FAQs For LLCs, Business Law

  1. Q: Should I form a company or not?

    A: The main advantage of incorporating or forming a limited liability company, (“LLC”) is to protect personal assets such as bank accounts, stocks and bonds, recreational vehicles, and real estate other than homestead. General partnerships do not shield personal assets.

  2. Q: Can a corporation or an LLC consist of one person?

    A: Yes. One person can be a corporation or an LLC. That one person would be the shareholder, board of director, President, Vice-President, Secretary and Treasurer, or member and manager in case of an LLC.

  3. Q: What is an LLC?

    A: The owners of an LLC, called members, get many of the same tax benefits as a partnership and enjoy the limited liability benefits of a corporation.Typically, unless the members choose otherwise, an LLC is taxed almost exactly the same way as partnerships and sole proprietorships. Profits and losses are passed through to the members of the LLC, and there is no income tax at the business level, or double taxation.

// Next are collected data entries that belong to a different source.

/-- One dock record (R1).  `withheld` says that the bike number 0 stands for a number another dock holds (R21).
`clearHeld` is the bit R30 keeps with the retained set: the dock held a WRITE_TAG clear of a stamp when the part stopped.
`lastPattern` absent is UNKNOWN. -/
structure Dock where
  mapped      : Bool
  link        : LinkState
  custody     : Custody
  bike        : Option Nat
  withheld    : Bool
  since       : Option Time
  mark        : Option Nat
  stale       : Bool
  hold        : Option Hold
  release     : Option Release
  verifyCtx   : Option Release
  arrival     : Option Arrival
  settle      : Option Settle
  lastReturn  : Option LastReturn
  steps       : List Cmd
  lastPattern : Option Pattern
  flash       : Option Nat
  clearHeld   : Bool
deriving DecidableEq, Repr

/-- A dock record with every field at its cleared value (R1). -/
def Dock.cleared : Dock :=
  { mapped := false, link := .online, custody := .empty, bike := none, withheld := false, since := none, mark := none
    stale := false, hold := none, release := none, verifyCtx := none, arrival := none, settle := none
    lastReturn := none, steps := [], lastPattern := none, flash := none, clearHeld := false }

/-! ## The post line -/

/-- Where a command in a slot came from (R41). -/
inductive Origin where
  | custody
  | sweep
  | probe
  | display
deriving DecidableEq, Repr

/-- A pending command in a dock's slot (R41). -/
structure SlotCmd where
  cmd    : Cmd
  origin : Origin
deriving DecidableEq, Repr

/-- The exchange in flight: the dock, the address it was sent to, the command, its origin, the tries made with the one
under way, and whether its outcome is to be discarded (R34, R35, R47). -/
structure Exchange where
  dock    : DockNo
  address : Nat
  cmd     : Cmd
  origin  : Origin
  tries   : Nat
  discard : Bool
deriving DecidableEq, Repr

/-- The line arbiter's state (R40).  In a round, the winner is absent until the arbitration slots have ended (R36). -/
inductive Arbiter where
  | free
  | exchange (x : Exchange)
  | round (winner : Option Nat)
deriving DecidableEq, Repr

/-- What the line controller holds for one dock: the command slot's pending command, the SHOW-pending flag, the three
counts, the end of the drop window, the last news sequence and the probe timer (R41 to R47). -/
structure Lane where
  slot      : Option SlotCmd
  display   : Option Pattern
  errors    : Nat
  window    : Nat
  windowEnd : Option Nat
  failures  : Nat
  lastSeq   : Option Bool
  probeAt   : Option Nat
deriving DecidableEq, Repr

    Choosing the LLC can bring you some significant tax disadvantages, however. For example, the profits you receive from the LLC most likely will be subject to self-employment taxes to cover the Social Security and Medicare taxes. Like a corporation, the members of an LLC are generally shielded from personal liability for the LLC’s debts and obligations.

  4. Q:What is an S-Corporation?

    A: You have heard the word “corporation” for years, and the first thing that probably comes to mind is a huge business with hundreds of employees that sells goods and services all over the country or the world. True, there are many such corporations. But, your business doesn’t have to be huge in order for you to form a corporation. In fact, one type of corporation, called an “S- corporation” or “S-corp,” is a common form used for new small businesses and can be one person.

    An S-corp is basically the same thing as a C-corp except that the S-corp has elected a special federal tax status, namely, S-corporation tax status. The election is made by filing Form 2553 with the Internal Revenue Service (IRS). So, what exactly does S-corp status mean? It means that the corporation will be treated like a partnership, limited liability company (LLC) or sole proprietorship for tax purposes: business profits and losses “pass through” the corporation directly to the owners or shareholders, who in turn report the profits and losses on their individual tax returns.

    A regular C-corporation is taxed much differently; in fact, there’s “double taxation.” A C-corp must pay taxes on the corporation’s profits, and then the shareholders or owners have to pay taxes on money they receive from the C-corp, such as salaries or stock dividends. Perhaps the biggest advantage of choosing a corporate form for your small business is the “limited liability” you’ll have. Just like any other corporation, an S-corp will shield you from personal liability for the corporation’s debts and obligations.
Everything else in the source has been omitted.